• _Task directions_
Entries follow. Give back exactly the lines starting at the one containing "def LRecord.coop (r" and ending at the one containing "def Sub.low (U", and no other lines.

• _Data excerpts_
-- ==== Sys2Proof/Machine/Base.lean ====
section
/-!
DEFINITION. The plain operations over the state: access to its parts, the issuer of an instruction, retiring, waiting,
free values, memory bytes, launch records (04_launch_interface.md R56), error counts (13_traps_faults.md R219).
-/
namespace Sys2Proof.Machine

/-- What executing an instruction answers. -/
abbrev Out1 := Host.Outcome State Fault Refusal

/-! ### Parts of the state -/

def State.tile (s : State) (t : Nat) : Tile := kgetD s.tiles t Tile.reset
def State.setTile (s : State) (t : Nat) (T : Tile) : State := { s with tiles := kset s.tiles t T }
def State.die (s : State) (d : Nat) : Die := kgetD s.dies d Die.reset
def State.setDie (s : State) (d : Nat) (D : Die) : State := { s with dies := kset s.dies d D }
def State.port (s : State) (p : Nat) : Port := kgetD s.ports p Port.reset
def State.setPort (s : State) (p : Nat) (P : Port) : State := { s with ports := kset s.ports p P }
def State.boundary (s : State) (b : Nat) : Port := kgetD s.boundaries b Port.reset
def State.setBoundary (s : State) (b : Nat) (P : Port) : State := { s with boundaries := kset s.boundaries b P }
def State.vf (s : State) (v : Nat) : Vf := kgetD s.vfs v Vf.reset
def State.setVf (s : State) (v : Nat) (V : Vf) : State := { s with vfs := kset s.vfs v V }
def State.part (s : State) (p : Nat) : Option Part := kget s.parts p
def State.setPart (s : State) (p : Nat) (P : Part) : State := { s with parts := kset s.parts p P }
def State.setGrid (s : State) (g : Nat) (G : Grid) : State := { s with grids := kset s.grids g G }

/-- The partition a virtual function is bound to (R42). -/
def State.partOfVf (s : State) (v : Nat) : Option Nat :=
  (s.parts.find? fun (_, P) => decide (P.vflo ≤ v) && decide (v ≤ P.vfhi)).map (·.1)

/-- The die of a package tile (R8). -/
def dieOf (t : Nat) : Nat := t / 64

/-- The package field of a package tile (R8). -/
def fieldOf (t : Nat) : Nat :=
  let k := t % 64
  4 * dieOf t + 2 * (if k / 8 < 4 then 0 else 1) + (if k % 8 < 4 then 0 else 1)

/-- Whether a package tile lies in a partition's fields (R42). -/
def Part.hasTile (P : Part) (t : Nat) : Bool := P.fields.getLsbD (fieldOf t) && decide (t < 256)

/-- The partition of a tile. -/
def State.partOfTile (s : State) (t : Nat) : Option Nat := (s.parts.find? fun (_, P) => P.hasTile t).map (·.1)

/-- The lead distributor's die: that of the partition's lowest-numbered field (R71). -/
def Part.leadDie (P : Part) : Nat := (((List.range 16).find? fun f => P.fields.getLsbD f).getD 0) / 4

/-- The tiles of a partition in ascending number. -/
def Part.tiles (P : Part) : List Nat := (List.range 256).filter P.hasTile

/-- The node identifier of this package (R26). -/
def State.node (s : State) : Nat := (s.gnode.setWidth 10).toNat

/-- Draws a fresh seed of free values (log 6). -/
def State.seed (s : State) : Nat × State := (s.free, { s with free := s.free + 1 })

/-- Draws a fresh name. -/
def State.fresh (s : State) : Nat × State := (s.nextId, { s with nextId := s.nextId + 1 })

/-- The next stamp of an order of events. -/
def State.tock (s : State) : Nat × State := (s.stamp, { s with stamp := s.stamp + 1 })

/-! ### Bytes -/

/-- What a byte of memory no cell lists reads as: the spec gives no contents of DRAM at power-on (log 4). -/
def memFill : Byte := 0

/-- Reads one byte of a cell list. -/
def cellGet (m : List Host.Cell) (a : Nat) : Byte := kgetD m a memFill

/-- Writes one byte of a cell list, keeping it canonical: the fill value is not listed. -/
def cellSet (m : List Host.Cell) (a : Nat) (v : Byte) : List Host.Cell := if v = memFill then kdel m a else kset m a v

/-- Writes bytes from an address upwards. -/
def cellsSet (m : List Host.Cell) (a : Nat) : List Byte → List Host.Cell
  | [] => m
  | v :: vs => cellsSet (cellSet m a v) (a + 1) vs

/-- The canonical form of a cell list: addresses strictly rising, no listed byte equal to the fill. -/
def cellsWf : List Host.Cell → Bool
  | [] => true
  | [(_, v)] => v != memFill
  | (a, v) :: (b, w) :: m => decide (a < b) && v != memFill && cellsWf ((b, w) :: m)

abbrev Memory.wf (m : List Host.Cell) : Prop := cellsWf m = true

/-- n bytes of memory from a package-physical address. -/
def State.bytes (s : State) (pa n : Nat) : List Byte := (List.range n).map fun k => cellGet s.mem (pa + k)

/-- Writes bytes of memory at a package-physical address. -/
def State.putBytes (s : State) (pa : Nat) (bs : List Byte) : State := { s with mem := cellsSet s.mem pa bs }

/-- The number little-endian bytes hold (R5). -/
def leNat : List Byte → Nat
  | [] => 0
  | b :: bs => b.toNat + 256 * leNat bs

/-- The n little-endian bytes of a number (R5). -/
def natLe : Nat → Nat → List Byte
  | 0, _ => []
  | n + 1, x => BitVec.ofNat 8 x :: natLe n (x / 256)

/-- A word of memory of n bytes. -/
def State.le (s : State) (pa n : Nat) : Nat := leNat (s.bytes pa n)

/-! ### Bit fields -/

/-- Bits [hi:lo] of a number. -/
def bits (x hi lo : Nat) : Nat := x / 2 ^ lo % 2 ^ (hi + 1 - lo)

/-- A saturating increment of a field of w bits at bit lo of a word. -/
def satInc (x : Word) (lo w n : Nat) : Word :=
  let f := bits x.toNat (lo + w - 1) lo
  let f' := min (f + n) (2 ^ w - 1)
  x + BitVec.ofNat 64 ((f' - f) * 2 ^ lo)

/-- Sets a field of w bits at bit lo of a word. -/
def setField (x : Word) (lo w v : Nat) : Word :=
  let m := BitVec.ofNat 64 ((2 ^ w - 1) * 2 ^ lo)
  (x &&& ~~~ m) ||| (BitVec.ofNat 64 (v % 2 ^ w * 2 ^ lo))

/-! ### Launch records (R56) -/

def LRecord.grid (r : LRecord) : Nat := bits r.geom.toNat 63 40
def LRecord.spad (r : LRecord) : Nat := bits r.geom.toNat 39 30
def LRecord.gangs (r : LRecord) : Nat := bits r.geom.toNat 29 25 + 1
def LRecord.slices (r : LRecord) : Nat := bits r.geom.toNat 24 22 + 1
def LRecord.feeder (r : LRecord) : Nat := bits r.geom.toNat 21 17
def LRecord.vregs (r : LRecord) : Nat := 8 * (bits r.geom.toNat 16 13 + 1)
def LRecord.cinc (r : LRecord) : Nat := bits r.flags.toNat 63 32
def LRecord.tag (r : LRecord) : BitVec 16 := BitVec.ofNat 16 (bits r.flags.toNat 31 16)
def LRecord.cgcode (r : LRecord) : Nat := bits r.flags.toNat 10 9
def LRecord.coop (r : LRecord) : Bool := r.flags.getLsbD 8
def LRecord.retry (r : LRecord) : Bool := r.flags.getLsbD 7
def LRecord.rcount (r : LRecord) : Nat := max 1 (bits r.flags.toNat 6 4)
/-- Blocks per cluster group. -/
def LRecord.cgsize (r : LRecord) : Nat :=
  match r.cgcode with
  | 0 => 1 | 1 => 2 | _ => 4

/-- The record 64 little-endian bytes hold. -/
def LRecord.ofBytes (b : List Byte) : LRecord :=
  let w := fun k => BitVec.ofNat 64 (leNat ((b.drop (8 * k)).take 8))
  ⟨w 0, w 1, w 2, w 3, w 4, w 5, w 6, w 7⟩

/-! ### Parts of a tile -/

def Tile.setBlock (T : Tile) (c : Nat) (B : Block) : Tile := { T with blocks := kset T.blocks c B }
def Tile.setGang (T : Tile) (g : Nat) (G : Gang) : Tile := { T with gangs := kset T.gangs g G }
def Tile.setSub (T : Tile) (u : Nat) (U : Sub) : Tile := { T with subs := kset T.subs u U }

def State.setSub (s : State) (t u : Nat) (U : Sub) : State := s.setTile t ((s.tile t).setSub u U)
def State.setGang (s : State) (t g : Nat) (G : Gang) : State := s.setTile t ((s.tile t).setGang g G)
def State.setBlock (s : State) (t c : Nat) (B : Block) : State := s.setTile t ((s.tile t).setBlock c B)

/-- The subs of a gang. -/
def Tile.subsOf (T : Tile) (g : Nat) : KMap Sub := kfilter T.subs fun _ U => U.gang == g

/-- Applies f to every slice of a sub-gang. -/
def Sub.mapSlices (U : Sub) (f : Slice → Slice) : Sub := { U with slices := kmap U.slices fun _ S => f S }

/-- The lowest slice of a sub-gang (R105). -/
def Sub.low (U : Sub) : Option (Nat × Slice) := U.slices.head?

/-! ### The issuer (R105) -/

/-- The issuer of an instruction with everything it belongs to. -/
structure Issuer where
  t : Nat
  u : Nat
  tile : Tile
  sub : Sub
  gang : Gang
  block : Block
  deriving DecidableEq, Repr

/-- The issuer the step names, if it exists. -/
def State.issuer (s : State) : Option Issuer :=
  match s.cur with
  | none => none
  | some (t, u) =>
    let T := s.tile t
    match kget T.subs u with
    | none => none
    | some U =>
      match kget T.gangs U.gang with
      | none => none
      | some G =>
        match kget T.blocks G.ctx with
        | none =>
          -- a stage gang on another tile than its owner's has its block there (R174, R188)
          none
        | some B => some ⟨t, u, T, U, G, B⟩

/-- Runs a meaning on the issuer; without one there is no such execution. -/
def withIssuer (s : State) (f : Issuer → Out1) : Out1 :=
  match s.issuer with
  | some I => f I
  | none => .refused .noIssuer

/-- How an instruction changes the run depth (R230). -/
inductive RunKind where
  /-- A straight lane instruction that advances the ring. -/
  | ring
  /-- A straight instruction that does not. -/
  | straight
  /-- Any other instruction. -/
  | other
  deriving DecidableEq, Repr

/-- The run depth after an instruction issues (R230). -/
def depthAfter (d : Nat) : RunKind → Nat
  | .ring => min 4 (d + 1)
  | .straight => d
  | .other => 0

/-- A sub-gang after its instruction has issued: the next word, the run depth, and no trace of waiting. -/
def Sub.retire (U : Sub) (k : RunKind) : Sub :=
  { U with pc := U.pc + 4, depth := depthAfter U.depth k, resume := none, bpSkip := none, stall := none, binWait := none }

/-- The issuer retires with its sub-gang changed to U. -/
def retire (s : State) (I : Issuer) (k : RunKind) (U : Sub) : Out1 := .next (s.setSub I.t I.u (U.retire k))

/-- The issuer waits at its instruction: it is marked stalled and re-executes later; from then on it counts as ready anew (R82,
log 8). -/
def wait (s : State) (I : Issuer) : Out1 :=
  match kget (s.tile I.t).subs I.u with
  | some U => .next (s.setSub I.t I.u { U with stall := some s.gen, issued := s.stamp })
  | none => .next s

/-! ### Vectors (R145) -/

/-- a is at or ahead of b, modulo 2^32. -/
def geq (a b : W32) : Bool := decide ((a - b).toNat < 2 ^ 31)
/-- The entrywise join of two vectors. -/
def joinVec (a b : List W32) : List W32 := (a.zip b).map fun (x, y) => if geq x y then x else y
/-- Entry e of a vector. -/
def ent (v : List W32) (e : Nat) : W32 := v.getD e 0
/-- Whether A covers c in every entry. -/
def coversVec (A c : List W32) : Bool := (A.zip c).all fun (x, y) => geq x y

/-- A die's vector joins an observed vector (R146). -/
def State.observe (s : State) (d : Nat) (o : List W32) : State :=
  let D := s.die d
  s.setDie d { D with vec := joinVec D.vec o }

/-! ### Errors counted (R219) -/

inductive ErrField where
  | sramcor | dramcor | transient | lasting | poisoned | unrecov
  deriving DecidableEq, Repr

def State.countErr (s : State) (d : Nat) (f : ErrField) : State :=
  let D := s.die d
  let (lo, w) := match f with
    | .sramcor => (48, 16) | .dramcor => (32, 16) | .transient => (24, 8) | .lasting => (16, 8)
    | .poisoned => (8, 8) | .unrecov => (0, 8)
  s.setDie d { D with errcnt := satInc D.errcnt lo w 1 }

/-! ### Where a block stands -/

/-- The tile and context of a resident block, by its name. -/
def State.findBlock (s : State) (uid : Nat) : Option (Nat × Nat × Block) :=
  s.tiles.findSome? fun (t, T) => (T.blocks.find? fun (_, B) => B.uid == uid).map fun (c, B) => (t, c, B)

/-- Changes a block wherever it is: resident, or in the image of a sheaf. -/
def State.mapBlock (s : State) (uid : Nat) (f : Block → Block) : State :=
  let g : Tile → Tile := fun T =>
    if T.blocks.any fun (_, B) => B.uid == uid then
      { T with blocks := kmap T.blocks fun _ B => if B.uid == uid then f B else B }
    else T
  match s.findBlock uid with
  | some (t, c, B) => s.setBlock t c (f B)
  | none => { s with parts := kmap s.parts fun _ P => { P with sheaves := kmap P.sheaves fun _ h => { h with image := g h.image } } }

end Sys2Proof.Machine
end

• _Your solution_
def LRecord.coop (r : LRecord) : Bool := r.flags.getLsbD 8
def LRecord.retry (r : LRecord) : Bool := r.flags.getLsbD 7
def LRecord.rcount (r : LRecord) : Nat := max 1 (bits r.flags.toNat 6 4)
/-- Blocks per cluster group. -/
def LRecord.cgsize (r : LRecord) : Nat :=
  match r.cgcode with
  | 0 => 1 | 1 => 2 | _ => 4

/-- The record 64 little-endian bytes hold. -/
def LRecord.ofBytes (b : List Byte) : LRecord :=
  let w := fun k => BitVec.ofNat 64 (leNat ((b.drop (8 * k)).take 8))
  ⟨w 0, w 1, w 2, w 3, w 4, w 5, w 6, w 7⟩

/-! ### Parts of a tile -/

def Tile.setBlock (T : Tile) (c : Nat) (B : Block) : Tile := { T with blocks := kset T.blocks c B }
def Tile.setGang (T : Tile) (g : Nat) (G : Gang) : Tile := { T with gangs := kset T.gangs g G }
def Tile.setSub (T : Tile) (u : Nat) (U : Sub) : Tile := { T with subs := kset T.subs u U }

def State.setSub (s : State) (t u : Nat) (U : Sub) : State := s.setTile t ((s.tile t).setSub u U)
def State.setGang (s : State) (t g : Nat) (G : Gang) : State := s.setTile t ((s.tile t).setGang g G)
def State.setBlock (s : State) (t c : Nat) (B : Block) : State := s.setTile t ((s.tile t).setBlock c B)

/-- The subs of a gang. -/
def Tile.subsOf (T : Tile) (g : Nat) : KMap Sub := kfilter T.subs fun _ U => U.gang == g

/-- Applies f to every slice of a sub-gang. -/
def Sub.mapSlices (U : Sub) (f : Slice → Slice) : Sub := { U with slices := kmap U.slices fun _ S => f S }

/-- The lowest slice of a sub-gang (R105). -/
def Sub.low (U : Sub) : Option (Nat × Slice) := U.slices.head?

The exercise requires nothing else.